No rat would go looking for trouble. No rat would creep towards a box of poison, knowing that one lick would make her tongue start to fizz and her stomach dissolve. But somehow tonight – wrong wrong wrong – she has come back from the kitchens a different way. What is she doing here? She looks up. It’s only now that she can name here as the place under there. There is where he is. That room. She hates that place – she can feel it, above her head, like a boulder waiting to fall – and yet she came. A rat would have taken the shortest path from the kitchens to its nest. A rat wouldn’t have paused, wondering, drawn by an elusive waft of something, a not-scent that made the not-hunger flare … A rat wouldn’t run the risk. A rat would be safe and eating now, gnawing at salty sausage, unthinking.

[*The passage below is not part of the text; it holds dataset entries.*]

/-- Settles O26: each move writes one block lane by lane (VEXT one scalar), and the lanes it takes are those of va, of the
second source, of a scalar register or of the constant. VINS keeps the other lanes of a poisoned vd too (log 29). -/
theorem laneMoves : Obligations.LaneMoves := by
  intro s d a r b t p k c w x y gives all pr
  refine ⟨fun hfree hclean => ?_, fun hfree => ⟨vbcast_scalar_moves hfree, fun ht => vidx_moves ht hfree⟩,
    vbcasti_writes, fun hfree => ⟨fun hk => ?_, vins_moves rfl hfree⟩, fun hfree hclean => ?_⟩
  · have hfree1 : Free [.v d, .v a, .p p.toNat] s := free_mono hfree (by simp)
    have hclean1 : Clean [a] s := clean_mono hclean (by simp)
    exact ⟨vsel_moves hfree hclean, vperm_moves hfree hclean, vmov_moves hfree1 hclean1,
      fun hk => vbcast_lane_moves hk hfree1 hclean1⟩
  · exact vins_moves (ix := .k k) (decide_eq_true hk) (free_mono hfree (by simp [ixUses]))
  · intro ext
    have hext (i : Nat) : extLane t (tagFormat (getVT s a)) (regLane s t a i) = ext i := extLane_eq ..
    refine ⟨fun hk => ?_, ?_⟩
    · rw [← hext]
      exact vext_writes (ix := .k k) (decide_eq_true hk) (free_mono hfree (by simp [ixUses])) hclean
    · rw [← hext]
      exact vext_writes (ix := .s r) rfl hfree hclean

end Sys2Proof.Machine
end
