-- ==== Sys2Proof/Machine/Flags.lean ====
section
/-! DEFINITION. The values VF receives as a flag (spec/10_state.md R25, spec/41_alu.md R110, R117 to R121,
spec/43_display.md R141). -/

namespace Sys2Proof.Machine

/-- A flag as the byte VF holds: exactly 0 or 1 (R25). -/
def flagByte (c : Bool) : Byte := if c then 1 else 0

/-- The carry of 8XY4: 1 exactly when the sum exceeds 255 (R110, R117). -/
def carryFlag (sum : Nat) : Byte := flagByte (decide (sum > 255))

/-- The flag of 8XY5 and 8XY7: 1 exactly when minuend > subtrahend, strictly (R110, R118, R120). -/
def noBorrowFlag (minuend subtrahend : Byte) : Byte := flagByte (decide (minuend.toNat > subtrahend.toNat))

/-- The bit 8XY6 shifts out: `VX & 1` (R119). -/
def shiftedOutLow (b : Byte) : Byte := b &&& 1

/-- The bit 8XYE shifts out: `(VX & 0x80) >> 7` (R121). -/
def shiftedOutHigh (b : Byte) : Byte := (b &&& 0x80) >>> 7

/-- VF receives a flag. -/
def State.setFlag (s : State) (f : Byte) : State := s.setV vf f

end Sys2Proof.Machine
end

She wants to turn aside. She wants to take the safe path. But she wants to go up the little staircase and the next, until she can push open the door and see him again. She wants him to say, Oh, it’s you, in the way he did. And she wants to hold out the bundle of food in her hand, and … what? The rival desires knot round her like threads, until she can’t move at all. A rat would despise her for her helplessness.

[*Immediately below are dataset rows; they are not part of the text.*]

-- ==== Sys2Proof/Tests/Slice0.lean ====
section
/-! SUPPORT. Tests: well-formedness smoke, words written out from spec/30_encoding.md R75, single steps whose expected results
are the spec's own vectors (spec/95_test_vectors.md, named at each test), and a witness that the hypotheses of each statement
can be met. -/

namespace Sys2Proof.Tests

open Sys2Proof.Machine

/-! ### Well-formed instructions -/

theorem test_wellFormed_refuses_sixteen_rows : Instr.wellFormed (.drw 0 1 16) = false := by decide

theorem test_wellFormed_admits_fifteen_rows : Instr.wellFormed (.drw 15 15 15) = true := by decide

/-! ### Decoding: words written out from R75, every constructor once, and the rejects of R78 -/

theorem test_decode_flow :
    decodeWord 0x00EE = .ok .ret ∧ decodeWord 0x1FFF = .ok (.jp 0xFFF) ∧ decodeWord 0x2ABC = .ok (.call 0xABC) ∧
    decodeWord 0x3A05 = .ok (.seVxNn 10 0x05) ∧ decodeWord 0x4A05 = .ok (.sneVxNn 10 0x05) ∧
    decodeWord 0x5120 = .ok (.seVxVy 1 2) ∧ decodeWord 0x9120 = .ok (.sneVxVy 1 2) ∧
    decodeWord 0xB300 = .ok (.jpV0Nnn 0x300) := by decide

theorem test_decode_alu :
    decodeWord 0x609D = .ok (.ldVxNn 0 0x9D) ∧ decodeWord 0x71FF = .ok (.addVxNn 1 0xFF) ∧
    decodeWord 0x8EF0 = .ok (.ldVxVy 14 15) ∧ decodeWord 0x8121 = .ok (.or 1 2) ∧ decodeWord 0x8122 = .ok (.and 1 2) ∧
    decodeWord 0x8123 = .ok (.xor 1 2) ∧ decodeWord 0x8124 = .ok (.addVxVy 1 2) ∧ decodeWord 0x8125 = .ok (.sub 1 2) ∧
    decodeWord 0x8126 = .ok (.shr 1 2) ∧ decodeWord 0x8127 = .ok (.subn 1 2) ∧ decodeWord 0x812E = .ok (.shl 1 2) ∧
    decodeWord 0xC10F = .ok (.rnd 1 0x0F) := by decide

theorem test_decode_memory :
    decodeWord 0xA300 = .ok (.ldINnn 0x300) ∧ decodeWord 0xF21E = .ok (.addIVx 2) ∧ decodeWord 0xF329 = .ok (.ldFVx 3) ∧
    decodeWord 0xF033 = .ok (.ldBVx 0) ∧ decodeWord 0xFF55 = .ok (.ldMemVx 15) ∧
    decodeWord 0xFF65 = .ok (.ldVxMem 15) := by decide

theorem test_decode_display_keys_timers :
    decodeWord 0x00E0 = .ok .cls ∧ decodeWord 0xD01F = .ok (.drw 0 1 15) ∧ decodeWord 0xE49E = .ok (.skp 4) ∧
    decodeWord 0xE4A1 = .ok (.sknp 4) ∧ decodeWord 0xF107 = .ok (.ldVxDt 1) ∧ decodeWord 0xF015 = .ok (.ldDtVx 0) ∧
    decodeWord 0xF218 = .ok (.ldStVx 2) := by decide

/-- The illegal words of B2.3 to B2.7, B1.21 and B1.24, each refused by its family's name; and one byte is no instruction. -/
theorem test_decode_rejects_by_name :
    decodeWord 0x0000 = .error .family0 ∧ decodeWord 0x00E1 = .error .family0 ∧ decodeWord 0x01E0 = .error .family0 ∧
    decodeWord 0x0123 = .error .family0 ∧ decodeWord 0x5121 = .error .family5 ∧ decodeWord 0x8108 = .error .family8 ∧
    decodeWord 0x810F = .error .family8 ∧ decodeWord 0x9121 = .error .family9 ∧ decodeWord 0xE49F = .error .familyE ∧
    decodeWord 0xF00A = .error .familyF ∧ decode [0x00] = .error .tooShort := by decide

/-- High byte first (R52), and what follows the instruction is left (R71). -/
theorem test_decode_byte_order : decode [0x6A, 0x55, 0x12] = .ok (.ldVxNn 10 0x55, [0x12]) := by decide

theorem test_decodeTableWord : decodeTableWord 16 0xD012 = some (.drw 0 1 2) ∧ decodeTableWord 16 0x5121 = none := by decide

/-! ### Single steps -/

/-- The reset state with bytes at 0x200. -/
def prog (bytes : List Byte) : State := State.reset.writeBytes 0x200 bytes

/-- The reset state about to run the word with these bytes at address `a`. -/
def at_ (a : Nat) (bytes : List Byte) : State := (State.reset.writeBytes a bytes).setPc (BitVec.ofNat 16 a)

/-- A step's next state, if there is one. -/
def next (s : State) : Option State :=
  match step s with
  | .next t => some t
  | .fault _ => none
  | .refused _ => none

/-- V1, VF and PC. -/
def v1vfPc (s : State) : Byte × Byte × Word := (s.getV 1, s.getV 15, s.pc)

/-- PC, SP, ERR. -/
def pcSpErr (s : State) : Word × Nat × BitVec 3 := (s.pc, s.sp.val, s.err)

/-- The reset state with a word at 0x200 and V1, V2, VF. -/
def alu (hi lo : Byte) (v1 v2 vF : Byte) : State := (((prog [hi, lo]).setV 1 v1).setV 2 v2).setV 15 vF

-- B1.1, B1.2, B1.3
theorem test_ret : (next (((at_ 0x210 [0x00, 0xEE]).setSp 16).setStk 15 0x456)).map pcSpErr = some (0x456, 15, 0) := by decide

theorem test_ret_underflow : (next (at_ 0x210 [0x00, 0xEE])).map pcSpErr = some (0x210, 0, 3) := by decide

-- B1.4
theorem test_jp : (next (at_ 0x20A [0x12, 0x04])).map pcSpErr = some (0x204, 0, 0) := by decide

-- B1.10, B1.9
theorem test_call : (next (at_ 0xFFE [0x2A, 0xBC])).map (fun t => (pcSpErr t, t.getStk 0)) =
    some ((0xABC, 1, 0), 0x1000) := by decide

theorem test_call_overflow : (next ((at_ 0x206 [0x23, 0x00]).setSp 16)).map (fun t => (pcSpErr t, t.getStk 15)) =
    some ((0x206, 16, 2), 0) := by decide

-- B1.12
theorem test_jpV0Nnn : (next ((prog [0xBF, 0xFF]).setV 0 0xFF)).map pcSpErr = some (0x10FE, 0, 0) := by decide

-- B1.13 to B1.24
theorem test_seVxNn : (next (at_ 0x208 [0x31, 0x00])).map pcSpErr = some (0x20C, 0, 0) ∧
    (next ((at_ 0x208 [0x31, 0x00]).setV 1 1)).map pcSpErr = some (0x20A, 0, 0) := by decide

theorem test_sneVxNn : (next ((at_ 0x300 [0x4A, 0x05]).setV 10 5)).map pcSpErr = some (0x302, 0, 0) ∧
    (next ((at_ 0x300 [0x4A, 0x05]).setV 10 6)).map pcSpErr = some (0x304, 0, 0) := by decide

theorem test_seVxVy : (next (alu 0x51 0x20 7 7 0)).map pcSpErr = some (0x204, 0, 0) ∧
    (next (alu 0x51 0x20 7 8 0)).map pcSpErr = some (0x202, 0, 0) := by decide

theorem test_sneVxVy : (next (alu 0x91 0x20 7 8 0)).map pcSpErr = some (0x204, 0, 0) ∧
    (next (alu 0x91 0x20 7 7 0)).map pcSpErr = some (0x202, 0, 0) := by decide

-- B1.21, B2.1, B2.8
theorem test_illegal_word : (next (alu 0x51 0x21 7 7 0)).map pcSpErr = some (0x200, 0, 1) := by decide

theorem test_fetch_bound : (next (State.reset.setPc 0xFFF)).map pcSpErr = some (0xFFF, 0, 4) := by decide

theorem test_halted : (next ((at_ 0x20A [0x12, 0x04]).setErr 2)).map pcSpErr = some (0x20A, 0, 2) := by decide

-- B3.1 to B3.9
theorem test_ldVxNn : (next (prog [0x60, 0x9D])).map (·.getV 0) = some 0x9D := by decide

theorem test_addVxNn : (next (alu 0x71 0xFF 5 0 0)).map v1vfPc = some (4, 0, 0x202) := by decide

theorem test_ldVxVy : (next (alu 0x8E 0xF0 0 0 1)).map (·.getV 14) = some 1 := by decide

theorem test_or : (next (alu 0x81 0x21 0x0F 0xF0 7)).map v1vfPc = some (0xFF, 7, 0x202) := by decide

theorem test_and : (next (alu 0x81 0x22 0x3C 0x0F 7)).map v1vfPc = some (0x0C, 7, 0x202) := by decide

theorem test_xor : (next (alu 0x81 0x23 0xFF 0x0F 7)).map v1vfPc = some (0xF0, 7, 0x202) := by decide

-- B3.10, B3.14
theorem test_addVxVy : (next (alu 0x81 0x24 0x80 0x80 0)).map v1vfPc = some (0, 1, 0x202) := by decide

theorem test_addVxVy_into_vf : (next (alu 0x8F 0x14 1 0 0xFF)).map v1vfPc = some (1, 0, 0x202) := by decide

-- B3.17, B3.21
theorem test_sub_equal : (next (alu 0x81 0x25 7 7 1)).map v1vfPc = some (0, 0, 0x202) := by decide

theorem test_sub_into_vf : (next (alu 0x8F 0x15 3 0 5)).map v1vfPc = some (3, 0xFE, 0x202) := by decide

-- B3.28, B3.31
theorem test_shr : (next (alu 0x81 0x26 4 0xFF 0)).map v1vfPc = some (2, 0, 0x202) := by decide

theorem test_shr_vf : (next (alu 0x8F 0x06 0 0 0xFF)).map v1vfPc = some (0, 0, 0x202) := by decide

-- B3.33, B3.38
theorem test_subn : (next (alu 0x81 0x27 5 3 0)).map v1vfPc = some (0xFE, 0, 0x202) := by decide

theorem test_subn_from_vf : (next (alu 0x81 0xF7 9 0 2)).map v1vfPc = some (0xF7, 0, 0x202) := by decide

-- B3.40, B3.45
theorem test_shl : (next (alu 0x81 0x0E 0x81 0 0)).map v1vfPc = some (2, 1, 0x202) := by decide

theorem test_shl_vf : (next (alu 0x8F 0xFE 0 0 0xFF)).map v1vfPc = some (0, 2, 0x202) := by decide

-- B3.46
theorem test_rnd : (next ((prog [0xC1, 0x0F]).setRnd (some 0xA7))).map v1vfPc = some (7, 0, 0x202) := by decide

/-- The same under the command STEP(0xA7), which puts the input back. -/
theorem test_rnd_command :
    (match command (.step 0xA7) (prog [0xC1, 0x0F]) with
      | .next t => some (v1vfPc t, t.rnd)
      | .fault _ => none
      | .refused _ => none) = some ((7, 0, 0x202), none) := by decide

-- B4.1
theorem test_ldINnn : (next ((prog [0xA3, 0x00]).setI 0xFFFF)).map (·.i) = some 0x300 := by decide

-- B4.3, B4.5
theorem test_addIVx : (next (((prog [0xF0, 0x1E]).setI 0xFFF).setV 0 1)).map (fun t => (t.i, t.getV 15, t.err)) =
    some (0x1000, 0, 0) := by decide

theorem test_addIVx_overflow : (next (((prog [0xF0, 0x1E]).setI 0xFF01).setV 0 0xFF)).map (fun t => (t.i, t.pc, t.err)) =
    some (0xFF01, 0x200, 4) := by decide

-- B4.10
theorem test_ldFVx : (next ((prog [0xF0, 0x29]).setV 0 0xFF)).map (·.i) = some 0x4FB := by decide

-- S8, B4.13
theorem test_ldBVx : (next (((prog [0xF0, 0x33]).setI 0x300).setV 0 157)).map (·.readBytes 0x300 4) =
    some [1, 5, 7, 0] := by decide

theorem test_ldBVx_bound :
    (next ((((prog [0xF0, 0x33]).writeBytes 0xFFE [9, 9]).setI 0xFFE).setV 0 7)).map
      (fun t => (t.readBytes 0xFFE 2, t.pc, t.err)) = some ([9, 9], 0x200, 4) := by decide

-- B4.14, B4.15
theorem test_ldMemVx : (next (((((alu 0xF2 0x55 2 3 0).setV 0 1).setV 3 4).setI 0x400))).map
    (fun t => (t.readBytes 0x400 4, t.i)) = some ([1, 2, 3, 0], 0x400) := by decide

theorem test_ldMemVx_bound : (next (((prog [0xFF, 0x55]).setI 0xFF8).setV 0 1)).map
    (fun t => (t.readByte 0xFF8, t.pc, t.err)) = some (0, 0x200, 4) := by decide

-- B4.17, B4.20
theorem test_ldVxMem : (next (((prog [0xF2, 0x65]).writeBytes 0x300 [1, 5, 7, 9]).setI 0x300)).map
    (fun t => (t.firstRegs 4, t.i)) = some ([1, 5, 7, 0], 0x300) := by decide

theorem test_ldVxMem_bound : (next ((prog [0xF1, 0x65]).setI 0xFFF)).map (fun t => (t.pc, t.err)) =
    some (0x200, 4) := by decide

-- B5.1
theorem test_cls : (next ((((prog [0x00, 0xE0]).togglePixel 5).togglePixel 2047).setV 15 1)).map
    (fun t => (t.pixel 5, t.pixel 2047, v1vfPc t)) = some (false, false, 0, 1, 0x202) := by decide

-- B5.3, B5.5
theorem test_drw_wraps :
    (next ((((prog [0xD0, 0x11]).writeBytes 0x300 [0xFF]).setI 0x300).setV 0 63)).map
      (fun t => ([0, 6, 7, 62, 63, 64].map t.pixel, v1vfPc t)) =
    some ([true, true, false, false, true, false], 0, 0, 0x202) := by decide

theorem test_drw_collides :
    (next ((((prog [0xD0, 0x11]).writeBytes 0x300 [0xC0]).setI 0x300).togglePixel 1)).map
      (fun t => ([0, 1, 2].map t.pixel, v1vfPc t)) = some ([true, false, false], 0, 1, 0x202) := by decide

-- B6.1 to B6.6
theorem test_skp :
    (next (setKeyCommand 7 true ((at_ 0x220 [0xE4, 0x9E]).setV 4 7))).map pcSpErr = some (0x224, 0, 0) ∧
    (next ((at_ 0x220 [0xE4, 0x9E]).setV 4 7)).map pcSpErr = some (0x222, 0, 0) := by decide

theorem test_skp_no_key : (next ((at_ 0x220 [0xE4, 0x9E]).setV 4 0x10)).map pcSpErr = some (0x220, 0, 4) := by decide

theorem test_sknp :
    (next ((at_ 0x220 [0xE4, 0xA1]).setV 4 7)).map pcSpErr = some (0x224, 0, 0) ∧
    (next (setKeyCommand 7 true ((at_ 0x220 [0xE4, 0xA1]).setV 4 7))).map pcSpErr = some (0x222, 0, 0) := by decide

theorem test_sknp_no_key : (next ((at_ 0x220 [0xE4, 0xA1]).setV 4 0xFF)).map pcSpErr = some (0x220, 0, 4) := by decide

-- B6.7, B6.8, B6.9
theorem test_ldVxDt : (next ((prog [0xF1, 0x07]).setDt 0x3C)).map (fun t => (t.getV 1, t.dt)) = some (0x3C, 0x3C) := by decide

theorem test_ldDtVx : (next ((prog [0xF0, 0x15]).setV 0 3)).map (·.dt) = some 3 := by decide

theorem test_ldStVx : (next (alu 0xF2 0x18 0 0x0A 0)).map (fun t => (t.st, t.sound)) = some (0x0A, true) := by decide

-- B6.11, B7.1, B7.3
theorem test_tick_while_halted :
    (fun t : State => (t.dt, t.st, t.sound, t.err)) (tickCommand (((State.reset.setErr 2).setDt 5).setSt 1)) =
      (4, 0, false, 2) := by decide

theorem test_reset_command :
    (fun t : State => (pcSpErr t, t.getV 3, t.readBytes 0x300 1, t.key[2]))
      (resetCommand (setKeyCommand 2 true ((((prog [0xAA]).writeBytes 0x300 [0x12]).setErr 2).setV 3 9))) =
      ((0x200, 0, 0), 0, [0], true) := by decide

/-- R164: from the machine with no program, the first step faults and RESET clears ERR; the end is without a fault, the run is
not safe. -/
theorem test_safeRun_refuted_by_fault_before_reset :
    (∃ t, run [.step 0, .reset] State.reset = .next t ∧ NoFault t) ∧ ¬ SafeRun [.step 0, .reset] State.reset :=
  ⟨⟨_, rfl, rfl⟩, not_safeRun_of_fault (cs := [.step 0]) (t := State.reset.setErr 1) (by rfl) (by decide)⟩

/-- Program P6's first instruction, loaded and run, is a safe run. -/
theorem test_safeRun_of_program : SafeRun [.load [0x60, 0x07], .step 0, .tick] State.reset :=
  ⟨rfl, _, rfl, rfl, _, rfl, rfl, _, rfl, rfl⟩

theorem test_load_keeps_the_rest : (prog [0x12, 0x00]).writeBytes 0x200 [0xAA] = prog [0xAA, 0x00] := by decide

/-- The host's fetch slot: the word runs as the first instruction after reset. -/
theorem test_withFetchWord : (next (State.reset.withFetchWord 16 0x609D)).map (·.getV 0) = some 0x9D := by decide

/-! ### Witnesses: the hypotheses of each statement can be met, at the ends of their ranges -/

theorem witness_DecodeEncodeAgree : WellFormed (.drw 15 15 15) := by decide

theorem witness_EncodeDecodeAgree : decodeWord 0xFF65 = .ok (.ldVxMem 15) := by decide

/-- The last place an instruction can stand (B2.2). -/
theorem witness_StepRunsDecodedInstruction :
    let s := at_ 0xFFE [0x60, 0x9D]
    s.err = 0 ∧ s.pc.toNat = 0xFFE ∧
      decodeWord (wordOfBytes (s.readByte s.pc.toNat) (s.readByte (s.pc.toNat + 1))) = .ok (.ldVxNn 0 0x9D) := by decide

theorem witness_StepChecksInOrder :
    (State.reset.setErr 1).err ≠ 0 ∧
    ((State.reset.setPc 0xFFF).err = 0 ∧ 0xFFE < (State.reset.setPc 0xFFF).pc.toNat) ∧
    let s := State.reset.setPc 0xFFE
    s.err = 0 ∧ s.pc.toNat ≤ 0xFFE ∧
      decodeWord (wordOfBytes (s.readByte s.pc.toNat) (s.readByte (s.pc.toNat + 1))) = .error .family0 := by decide

theorem witness_FaultEntryIsPrecise : State.reset.err = 0 ∧ ∃ t, step State.reset = .next t ∧ t.err ≠ 0 :=
  ⟨rfl, _, rfl, by decide⟩

theorem witness_OnlyNamedInstructionsFault :
    (∃ t, exec (.jp 0x204) State.reset = .next t ∧ t.err = State.reset.err) ∧
    ∃ t, exec .ret State.reset = .next t ∧ t.err = Fault.code .stackUnderflow :=
  ⟨⟨_, rfl, rfl⟩, ⟨_, rfl, rfl⟩⟩

theorem witness_HaltedUntilReset :
    let cs : List Command := [.load [0x12, 0x00], .step 0, .tick, .setKey 7 true]
    (State.reset.setErr 1).err ≠ 0 ∧ (∀ c ∈ cs, c ≠ .reset) ∧ ∃ t, run cs (State.reset.setErr 1) = .next t :=
  ⟨by decide, by decide, _, rfl⟩

/-- An instruction that stores, at the last place it can (B4.16), and one that stores nothing. -/
theorem witness_EveryInstructionKeepsItsFrame :
    (∃ t, exec (.ldMemVx 15) (State.reset.setI 0xFF0) = .next t ∧ t.err = (State.reset.setI 0xFF0).err) ∧
    ∃ t, exec (.ldVxNn 0 1) State.reset = .next t ∧ t.err = State.reset.err :=
  ⟨⟨_, rfl, rfl⟩, ⟨_, rfl, rfl⟩⟩

/-- A fault, a fall-through, a skip, a jump, a call, an offset jump and a return. -/
theorem witness_PcAfterEachInstruction :
    State.reset.err = 0 ∧ (∃ t, exec .ret State.reset = .next t ∧ t.err ≠ 0) ∧
    (∃ t, exec .cls State.reset = .next t ∧ t.err = 0 ∧ pcKind .cls = .fallThrough) ∧
    (∃ t, exec (.skp 0) State.reset = .next t ∧ t.err = 0 ∧ pcKind (.skp 0) = .skip) ∧
    (∃ t, exec (.jp 0xFFF) State.reset = .next t ∧ t.err = 0 ∧ pcKind (.jp 0xFFF) = .transfer) ∧
    (∃ t, exec (.call 0xFFF) State.reset = .next t ∧ t.err = 0 ∧ pcKind (.call 0xFFF) = .transfer) ∧
    (∃ t, exec (.jpV0Nnn 0xFFF) State.reset = .next t ∧ t.err = 0 ∧ pcKind (.jpV0Nnn 0xFFF) = .transfer) ∧
    ∃ t, exec .ret (State.reset.setSp 16) = .next t ∧ t.err = 0 ∧ (15 : Fin 16).val + 1 = (State.reset.setSp 16).sp.val :=
  ⟨rfl, ⟨_, rfl, by decide⟩, ⟨_, rfl, rfl, rfl⟩, ⟨_, rfl, rfl, rfl⟩, ⟨_, rfl, rfl, rfl⟩, ⟨_, rfl, rfl, rfl⟩,
    ⟨_, rfl, rfl, rfl⟩, ⟨_, rfl, rfl, rfl⟩⟩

Someone is coming. It isn’t Simon. The footsteps are clipped, like hooves, but slow. She doesn’t like the sound of them. They stride. They wander. They pause until she thinks it might be safe to move, and then come closer the instant she steps out of the shadows. She freezes. There is a figure at the end of the corridor. If she takes another step he’ll see her. She is trying to breathe silently but it’s getting harder and harder; fear is rising like water, up to her shoulders, her chin, her nose. How has she let herself get cornered like this? She could run. Is it better to run or to stay still? A rat would know, but she doesn’t. When did this hesitant human voice take over, instead of her clever unthinking instincts?

She crouches, hunkering down like a gargoyle. She doesn’t know why, except that perhaps this way she’ll be out of his eyeline. In the shadows. Or maybe it’s because her knees have gone soft, like rotten fruit. There is something about the sound of him, the smell … A faint bitterness on the air. Smoke. Something else. The hairs on her skin stand up.

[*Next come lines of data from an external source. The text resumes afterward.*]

-- ==== Sys2Proof/Machine/Codec.lean ====
section
/-!
DEFINITION. The bit-codec: the status decoder and the interrupt-configuration encoder (44_bitcodec.md
R109, R110, R113), and the decoder of the AQI register (42_measurement.md R90).
-/

namespace Sys2Proof.Machine

/-- `validity_decode(c)`, total on the 2-bit values (R110). -/
def validityDecode (c : BitVec 2) : Validity :=
  match c.toNat with
  | 0 => .normalOperation
  | 1 => .warmupPhase
  | 2 => .initStartupPhase
  | _ => .invalidOutput

/-- The 2-bit code of a validity (R66). -/
def Validity.code : Validity → BitVec 2
  | .normalOperation => 0
  | .warmupPhase => 1
  | .initStartupPhase => 2
  | .invalidOutput => 3

/-- `status_decode(x)` (R109): bits 5 and 4 have no field. -/
def statusDecode (x : Byte) : StatusRec where
  runningNormally := x.getLsbD 7
  error := x.getLsbD 6
  validity := validityDecode (x.extractLsb' 2 2)
  dataReady := x.getLsbD 1
  newDataInGpr := x.getLsbD 0

/-- The contribution of one field of the interrupt configuration: `field << position` (R116). -/
def fieldAt (b : Bool) (pos : Nat) : Byte := (BitVec.ofBool b).setWidth 8 <<< pos

/-- `intcfg_encode(c)` (R113): bits 7, 4 and 2 stay 0. -/
def intcfgEncode (c : IntCfg) : Byte :=
  0x00 ||| fieldAt c.en 0 ||| fieldAt c.onDrdy 1 ||| fieldAt c.onGpr 3 |||
    fieldAt c.drive.bit 5 ||| fieldAt c.polarity.bit 6

/-- The ordinal of an AQI category (R69). -/
def Aqi.code : Aqi → BitVec 3
  | .excellent => 1
  | .good => 2
  | .moderate => 3
  | .poor => 4
  | .unhealthy => 5

/-- `aqi_from_reg(x)` (R90): masked with 0x07; 0, 6 and 7 fall back to Unhealthy. -/
def aqiFromReg (x : Byte) : Aqi :=
  match (x &&& 0x07).toNat with
  | 1 => .excellent
  | 2 => .good
  | 3 => .moderate
  | 4 => .poor
  | _ => .unhealthy

end Sys2Proof.Machine
end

He walks past her. He doesn’t seem to see her, but there is something slippery about him, something that makes her unwilling to trust her senses. There is a narrow window at the far end of the corridor, beyond the stairs, and he stands by it. Now – in the thin strip of moonlight – she can see him better. He is overfed, but still nimble. He has thick curling hair, slicked to his head, and a line of shadow along his top lip. He slides a hand into his jacket and brings out something shiny and flat. It opens like a shell and inside there are dark-and-gold cylinders; it’s only when he puts one between his lips and produces a flame that she realises it’s a cigarette. She has seen those before, although she doesn’t understand what they’re for. Is it some kind of medicine? He inhales and exhales. The smoke billows across the edge of moonlight, white and dark.

The exhalation goes on and on. As if his lungs contain enough smoke to fill every passage and room and crevice. Whenever she breathes, he’ll be there.

His face. Tightness in his mouth, narrow eyes. It creates a space around him, as if even the air doesn’t want to get too close. She trembles, unable to run. Predator. Predator who would break your neck and leave your corpse where it is, without eating. He looks round at the blank walls, and through some sickening magic she sees what he sees: termite mound, wasp-ball, rat’s nest. Kick it apart and stand back.